— Aim of the exercise —
Working from the records below, repeat exactly the lines starting at the line that contains "ETH_PTP_DOMAIN, ETH_PTP_LOCK, ETH_PTP_EPOCH_SEC]" and ending at the line that contains "def fields_eth_1 : List", inclusive.

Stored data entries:
§

/-- Fields of the block `unit`, part 3. -/
def fields_unit_3 : List Fld :=
  [U_CONSIST_STAT_W, U_FOLLOW_LATE_COUNT, U_MODE_MODE, U_MODE_LAW, U_MODE_OLSRC, U_MODE_POL, U_REF_PUSH_VALUE, U_REF_TARGET_CODE, U_REF_SLEWED_CODE, U_REF_STAT_LEVEL, U_REF_STAT_OWNER, U_REF_STAT_UNDERRUN]

/-- Fields of the block `unit`, part 4. -/
def fields_unit_4 : List Fld :=
  [U_REF_STAT_HOST_IGN, U_REF_STAT_FULL, U_REF_STAT_RAMPING, U_REF_STAT_OVR_ACT, U_REF_STAT_SAFE_RAMP, U_REF_CMD_FLUSH, U_REF_DROP_COUNT, U_SLEW_RISE_RATE, U_SLEW_FALL_RATE, U_SLEW_CAP_RATE, U_SLEW_SAFE_RATE, U_CEIL_EFF_CODE]

/-- Fields of the block `unit`, part 5. -/
def fields_unit_5 : List Fld :=
  [U_DRV_LIM_CODE, U_DRV_HOLD_CODE, U_DRV_CODE_CODE, U_DRV_STAT_BUFMODE, U_DRV_STAT_DRV_OT, U_DRV_STAT_DRV_OT_SEEN, U_DRV_STAT_LIMITED, U_LIM_SP1_CODE, U_LIM_SP2_CODE, U_LIM_SP3_CODE, U_PWL_DERATE_D, U_LOOP_CTRL_RATE]

/-- Fields of the block `unit`, part 6. -/
def fields_unit_6 : List Fld :=
  [U_LOOP_CMD_CMD, U_LOOP_CMD_NEW_MODE, U_LOOP_CMD_NEW_LAW, U_LOOP_CMD_BUSY, U_LOOP_CMD_RESULT, U_LATE_COUNT_COUNT, U_LATE_CFG_LATE_RUN, U_LATE_STAT_RUN, U_LATE_STAT_MAX, U_LAW_CFG_NSEC, U_LAW_CFG_EN, U_LAW_HI_CODE]

/-- Fields of the block `unit`, part 7. -/
def fields_unit_7 : List Fld :=
  [U_LAW_LO_CODE, U_LAW_TRACK_CODE, U_LAW_COEF_VALUE, U_FF_PTR_EN, U_FF_PTR_BLOCK, U_LEAK_PTR_EN, U_LEAK_PTR_BLOCK, U_TBL_STAT_FF_ACT, U_TBL_STAT_FF_BLOCK, U_TBL_STAT_LEAK_ACT, U_TBL_STAT_LEAK_BLOCK, U_TBL_STAT_FF_PEND]

/-- Fields of the block `unit`, part 8. -/
def fields_unit_8 : List Fld :=
  [U_TBL_STAT_LEAK_PEND, U_TBL_STAT_BAD, U_LAWSET_PTR_OFFS, U_SHARE_COEF_VALUE, U_SHARE_LIM_CODE, U_SHARE_CORR_CODE, U_FAULT_FIRST, U_FAULT_LAST, U_FAULT_ACTION, U_FAULT_ISOLATED, U_FAULT_MAP_MAP, U_FAULT_TIME_TICK]

/-- Fields of the block `unit`, part 9. -/
def fields_unit_9 : List Fld :=
  [U_FAULT_POL_POLICY, U_FAULT_CLR_CLR, U_FAULT_CLR_RESULT, U_FAULT_COUNT_COUNT, U_FE_CFG_EN, U_FE_CFG_FE_TIME, U_FE_LIMIT_CODE, U_SENSE_CFG_EN, U_SENSE_CFG_SLW_N, U_FRZ_CFG_EN, U_FRZ_CFG_FRZ_N, U_FRZ_D_CODE]

/-- Fields of the block `unit`, part 10. -/
def fields_unit_10 : List Fld :=
  [U_SUP_STAT_FE_RUN, U_SUP_STAT_SLW_RUN, U_SUP_STAT_SLW_NOW, U_SUP_STAT_CM_V, U_SUP_STAT_CM_I, U_FRZ_STAT_FRZ_RUN, U_TRC_SEL_NODE, U_TRC_SEL_EN, U_MDEC_D, U_MDEC_N, U_MDEC_FIR, U_BIN_SRC_QTY]

/-- Fields of the block `unit`, part 11. -/
def fields_unit_11 : List Fld :=
  [U_BIN_SRC_RATE, U_BIN_SRC_XOVR, U_BIN_SRC_WHOLE, U_BIN_SRC_RCHG, U_MEAS_STAT_VS_PEND, U_MEAS_STAT_IS_PEND, U_MEAS_STAT_SH_PEND, U_MEAS_STAT_BAD, U_MEAS_STAT_OVR_V, U_MEAS_STAT_OVR_I, U_MEAS_STAT_OVR_SH, U_MEAS_GAP_COUNT]

/-- Fields of the block `unit`, part 12. -/
def fields_unit_12 : List Fld :=
  [U_BIN_COUNT, U_BIN_SUM, U_BIN_SUMSQ, U_BIN_MIN, U_BIN_MAX, U_BIN_T_FIRST, U_BIN_T_LAST, U_BIN_RANGE_OPEN, U_BIN_RANGE_CLOSE, U_BIN_STATE, U_BIN_RCHG_SEEN, U_BIN_CAL_NEW]

/-- Fields of the block `unit`, part 13. -/
def fields_unit_13 : List Fld :=
  [U_BIN_CAL_MID, U_BIN_SIDED, U_BIN_RESTARTED, U_BIN_SAT, U_BIN_BADSRC, U_BIN_UNDERRUN, U_BIN_OVR, U_BIN_ROUT, U_BIN_COMPL, U_BIN_LAST, U_RANGE_SEL_IRNG, U_RANGE_SEL_VRNG]

/-- Fields of the block `unit`, part 14. -/
def fields_unit_14 : List Fld :=
  [U_RANGE_SEL_AR_EN, U_RANGE_SEL_IGN, U_RANGE_STAT_IRNG_F, U_RANGE_STAT_VRNG_F, U_RANGE_STAT_DES, U_RANGE_STAT_PHASE, U_RANGE_STAT_ARMED, U_RANGE_STAT_SH_SPEC, U_RANGE_STAT_SH_RNG, U_RANGE_STAT_TARGET, U_RANGE_STAT_DN_RUN, U_RTAB_PTR_OFFS]

/-- Fields of the block `unit`, part 15. -/
def fields_unit_15 : List Fld :=
  [U_RTAB_PTR_NI_M1, U_RTAB_PTR_NV_M1, U_AR_CFG_HORIZON, U_AR_CFG_DN_N, U_AR_CFG_HOLDOFF, U_AR_CFG_TTL, U_AR_LIM_LO, U_AR_LIM_HI, U_SP_RNG_SP1R, U_SP_RNG_SP1F, U_SP_RNG_SP2R, U_SP_RNG_SP2F]

/-- Fields of the block `unit`, part 16. -/
def fields_unit_16 : List Fld :=
  [U_SP_RNG_SP3IR, U_SP_RNG_SP3IF, U_SP_RNG_SP3VR, U_SP_RNG_SP3VF, U_TBL_RNG_LKI, U_TBL_RNG_LK_FOLLOW, U_PTS_STAT_PAT, U_PTS_STAT_RB, U_SAFE_PAT_SAFE, U_RANGE_CHG_COUNT, U_REC_CFG_Q, U_REC_CFG_EN]

/-- Fields of the block `unit`, part 17. -/
def fields_unit_17 : List Fld :=
  [U_ILK_CFG_FIXMASK, U_ILK_CFG_CEIL_N, U_SAFE_TH_CODE, U_CONN_CMD_CMD, U_CONN_CMD_BUSY, U_CONN_CMD_RESULT, U_CHK_CFG_N, U_CHK_CFG_TH, U_CHK_AMP_CODE, U_CHK_K_K, U_CHK_RES_M, U_CHK_RES_OUTCOME]

/-- Fields of the block `unit`, part 18. -/
def fields_unit_18 : List Fld :=
  [U_CHK_RES_CM, U_CHK_RES_OVR, U_ILK_STAT_FIX_OK, U_ILK_STAT_HOT_ISO, U_ILK_STAT_CEIL_NOW, U_ILK_STAT_CAUSE, U_CEILS_V_CODE, U_CEILS_I_CODE, U_CEILS_P_CODE, U_CEILS_RNG_VR, U_CEILS_RNG_IR, U_CEILS_RNG_PIR]

/-- Fields of the block `unit`, part 19. -/
def fields_unit_19 : List Fld :=
  [U_CEILS_RNG_PVR, U_CEIL_RNG_VR, U_CEIL_RNG_IR, U_CEIL_RNG_PIR, U_CEIL_RNG_PVR, U_CEIL_V_CODE, U_CEIL_I_CODE, U_CEIL_P_CODE]

/-- Every field of the block `unit`. -/
def fields_unit : List Fld :=
  fields_unit_0 ++ fields_unit_1 ++ fields_unit_2 ++ fields_unit_3 ++ fields_unit_4 ++ fields_unit_5 ++ fields_unit_6 ++ fields_unit_7 ++ fields_unit_8 ++ fields_unit_9 ++ fields_unit_10 ++ fields_unit_11 ++ fields_unit_12 ++ fields_unit_13 ++ fields_unit_14 ++ fields_unit_15 ++ fields_unit_16 ++ fields_unit_17 ++ fields_unit_18 ++ fields_unit_19

/-- Fields of the block `cap`, part 0. -/
def fields_cap_0 : List Fld :=
  [MUS_CAP_UNIT_UNIT, MUS_CAP_UNIT_DEC, MUS_CAP_BUF_BLOCK, MUS_CAP_BUF_NBLK, MUS_CAP_BUF_EXT, MUS_CAP_EXT_BASE_ADDR, MUS_CAP_EXT_SIZE_NBLK, MUS_CAP_TRIG_KIND, MUS_CAP_TRIG_ARG, MUS_CAP_TRIG_OP, MUS_CAP_TA_CODE, MUS_CAP_TB_CODE]

/-- Fields of the block `cap`, part 1. -/
def fields_cap_1 : List Fld :=
  [MUS_CAP_DEPTH_PRE, MUS_CAP_DEPTH_POST, MUS_CAP_CMD_CMD, MUS_CAP_STAT_STATE, MUS_CAP_STAT_PRE_SHORT, MUS_CAP_STAT_SEL_WR, MUS_CAP_STAT_RESULT, MUS_CAP_TIDX_INDEX, MUS_CAP_WIDX_INDEX, MUS_CAP_DROP_COUNT, MUS_CAP_GEOM_ESIZE, MUS_CAP_CAP_CAP]

/-- Every field of the block `cap`. -/
def fields_cap : List Fld :=
  fields_cap_0 ++ fields_cap_1

/-- Fields of the block `c32`, part 0. -/
def fields_c32_0 : List Fld :=
  [U_C32_DATA_DATA, U_C32_STAT_NEW_VS, U_C32_STAT_NEW_IS, U_C32_STAT_NEW_SH, U_C32_STAT_OVR_VS, U_C32_STAT_OVR_IS, U_C32_STAT_OVR_SH, U_C32_STAT_OVR_RUN_VS, U_C32_STAT_OVR_RUN_IS, U_C32_STAT_OVR_RUN_SH, U_C32_STAT_VRANGE, U_C32_STAT_IRANGE]

/-- Every field of the block `c32`. -/
def fields_c32 : List Fld :=
  fields_c32_0

/-- Fields of the block `eng`, part 0. -/
def fields_eng_0 : List Fld :=
  [TT_BIND_UNIT, TT_BIND_VALID, TT_CMD_CMD, TT_CMD_BUSY, TT_CMD_RESULT, TT_STAT_STATE, TT_STAT_OWNS, TT_STAT_WHY, TT_STAT_ERR, TT_STAT_LDEPTH, TT_STAT_CDEPTH, TT_STAT_BIND_ERR]

/-- Fields of the block `eng`, part 1. -/
def fields_eng_1 : List Fld :=
  [TT_STAT_SLIPPED, TT_CFG_ONFAULT, TT_CFG_AT, TT_START_PC_ADDR, TT_PC_ADDR, TT_START_AT_TICK, TT_STEP_TICK, TT_LATE_COUNT, TT_SLIP_COUNT, TT_STALL_COUNT, TT_THERM_RES_TEMP, TT_THERM_RES_VALID]

/-- Fields of the block `eng`, part 2. -/
def fields_eng_2 : List Fld :=
  [TT_THERM_RES_SUBST, TT_THERM_RES_SENSOR, TT_THERM_RES_DROP, TT_LOOPCNT_REMAIN, TT_JCFG_PINIT, TT_JSTAT_EMPTY, TT_JSTAT_PENDJ, TT_JCOUNT_COUNT, TT_JTAKEN_COUNT, TT_JTA_CODE, TT_JTB_CODE, TT_JTH_CFG_RNG]

/-- Fields of the block `eng`, part 3. -/
def fields_eng_3 : List Fld :=
  [TT_JTH_CFG_FOLLOW, TT_EVW_EV, TT_EVW_EN, TT_EVW_POLICY, TT_EVW_PEND, TT_EVW_REC, TT_EV_OVERLAP_COUNT, TT_RESTARTS_COUNT, TT_JUMP_REQ, TT_JUMP_BREAK, TT_JUMP_PEND, TT_JUMP_RESULT]

/-- Fields of the block `eng`, part 4. -/
def fields_eng_4 : List Fld :=
  [TT_JUMP_TGT_ADDR, TT_JUMP_TGT_LD, TT_JUMP_TGT_CD, TT_JUMP_TGT_VALID, TT_SR_BASE_ADDR, TT_SR_SIZE_LOG2, TT_SR_CFG_RESUME, TT_SR_WP_VALUE, TT_SR_RP_VALUE, TT_SR_MARK_VALUE, TT_SR_FREE_VALUE, TT_SR_STAT_UNDERRUN]

/-- Fields of the block `eng`, part 5. -/
def fields_eng_5 : List Fld :=
  [TT_SR_STAT_PROT, TT_SR_STAT_GAPITER, TT_SR_STAT_BADENT, TT_SR_STAT_MARKED, TT_SR_URUN_COUNT, TT_SR_PDROP_COUNT, TT_SR_GAPITER_COUNT, TT_SR_REWIND_REMAIN]

/-- Every field of the block `eng`. -/
def fields_eng : List Fld :=
  fields_eng_0 ++ fields_eng_1 ++ fields_eng_2 ++ fields_eng_3 ++ fields_eng_4 ++ fields_eng_5

/-- Fields of the block `queue`, part 0. -/
def fields_queue_0 : List Fld :=
  [Q_CFG_FMT, Q_CFG_EN, Q_CFG_SPILL, Q_CFG_LOG2, Q_CFG_BASE, Q_WP_COUNT, Q_RP_COUNT, Q_LEVEL_PKTS, Q_LOST_COUNT, Q_RESETS_COUNT, Q_STAT_LVL, Q_STAT_PKT]

/-- Fields of the block `queue`, part 1. -/
def fields_queue_1 : List Fld :=
  [Q_STAT_QERR, Q_STAT_OVW, Q_STAT_LR_LOST, Q_STAT_ECC, Q_STAT_CFG_IGN, Q_STAT_BADCFG, Q_STAT_REL_IGN, Q_STAT_EN_ACT, Q_STAT_GEN, Q_NOTE_EV, Q_NOTE_EV_EN, Q_NOTE_ATTN_EN]

/-- Fields of the block `queue`, part 2. -/
def fields_queue_2 : List Fld :=
  [Q_NOTE_TW_EN, Q_NOTE_ON_PKT, Q_NOTE_ON_LVL, Q_LVL_MARK_PKTS, Q_CMD_DROP_REST, Q_CMD_FLUSH, Q_CMD_RESULT, Q_RELEASE_RP, Q_TW_DEST_STN, Q_LR_BASE_ADDR, Q_LR_SIZE_LOG2, Q_PTR_WP]

/-- Fields of the block `queue`, part 3. -/
def fields_queue_3 : List Fld :=
  [Q_PTR_RP, Q_HEAD_WORD]

/-- Every field of the block `queue`. -/
def fields_queue : List Fld :=
  fields_queue_0 ++ fields_queue_1 ++ fields_queue_2 ++ fields_queue_3

/-- Fields of the block `sens`, part 0. -/
def fields_sens_0 : List Fld :=
  [TH_SCFG_TYPE, TH_SCFG_GRP, TH_SPAR_VALUE, TH_LVL01_WARN, TH_LVL01_THROTTLE, TH_LVL23_STOP, TH_LVL23_SHUT, TH_MAP_CH, TH_FLOOR_F, TH_VAL_TEMP, TH_VAL_SUBST, TH_VAL_LEVEL]

/-- Fields of the block `sens`, part 1. -/
def fields_sens_1 : List Fld :=
  [TH_VAL_FAIL, TH_VAL_HEALTHY, TH_VAL_FLOOR, TH_RAW_TEMP, TH_RAW_VALID, TH_TIME_TICK, TH_FAILS_COUNT, TH_EV_EV, TH_EV_EN]

/-- Every field of the block `sens`. -/
def fields_sens : List Fld :=
  fields_sens_0 ++ fields_sens_1

/-- Fields of the block `port`, part 0. -/
def fields_port_0 : List Fld :=
  [TW_PORT_CFG_MODE, TW_PORT_STAT_LINK, TW_PORT_STAT_UPSTREAM, TW_PORT_STAT_DOWNED, TW_PORT_STAT_SYNC_OK, TW_PORT_DELAY_DELAY, TW_PORT_ASYM_ASYM, TW_PORT_ERR_COUNT, TW_PORT_RETRY_COUNT, TW_PORT_CTRL_LOST_COUNT, TW_PORT_DOWNS_COUNT]

/-- Every field of the block `port`. -/
def fields_port : List Fld :=
  fields_port_0

/-- Fields of the block `cset`, part 0. -/
def fields_cset_0 : List Fld :=
  [CAL_SET_WORD]

/-- Every field of the block `cset`. -/
def fields_cset : List Fld :=
  fields_cset_0

/-- Fields of the block `eth`, part 0. -/
def fields_eth_0 : List Fld :=
  [ETH_MAC_MAC, ETH_IP_ADDR, ETH_MASK_MASK, ETH_GW_GW, ETH_VLAN_VID, ETH_VLAN_PCP, ETH_VLAN_EN, ETH_UDP_PORT, ETH_PTP_EN, ETH_PTP_DOMAIN, ETH_PTP_LOCK, ETH_PTP_EPOCH_SEC]

/-- Fields of the block `eth`, part 1. -/
def fields_eth_1 : List Fld :=
  [ETH_PTP_OFS_NS, ETH_STAT_BLOCK_LOCK, ETH_STAT_SESS, ETH_RX_COUNT, ETH_DROP_COUNT, ETH_TX_COUNT]

/-- Every field of the block `eth`. -/
def fields_eth : List Fld :=
  fields_eth_0 ++ fields_eth_1

/-- The fields of each block, the register map of spec/INDEX.md. -/
def blockFields : Blk → List Fld
  | .stn => fields_stn
  | .die => fields_die
  | .unit => fields_unit
  | .cap => fields_cap
  | .c32 => fields_c32
  | .eng => fields_eng
  | .queue => fields_queue
  | .sens => fields_sens
  | .port => fields_port
  | .cset => fields_cset
  | .eth => fields_eth

end Sys2Proof.Machine
end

§

— Response to this task —
  [ETH_MAC_MAC, ETH_IP_ADDR, ETH_MASK_MASK, ETH_GW_GW, ETH_VLAN_VID, ETH_VLAN_PCP, ETH_VLAN_EN, ETH_UDP_PORT, ETH_PTP_EN, ETH_PTP_DOMAIN, ETH_PTP_LOCK, ETH_PTP_EPOCH_SEC]

/-- Fields of the block `eth`, part 1. -/
def fields_eth_1 : List Fld :=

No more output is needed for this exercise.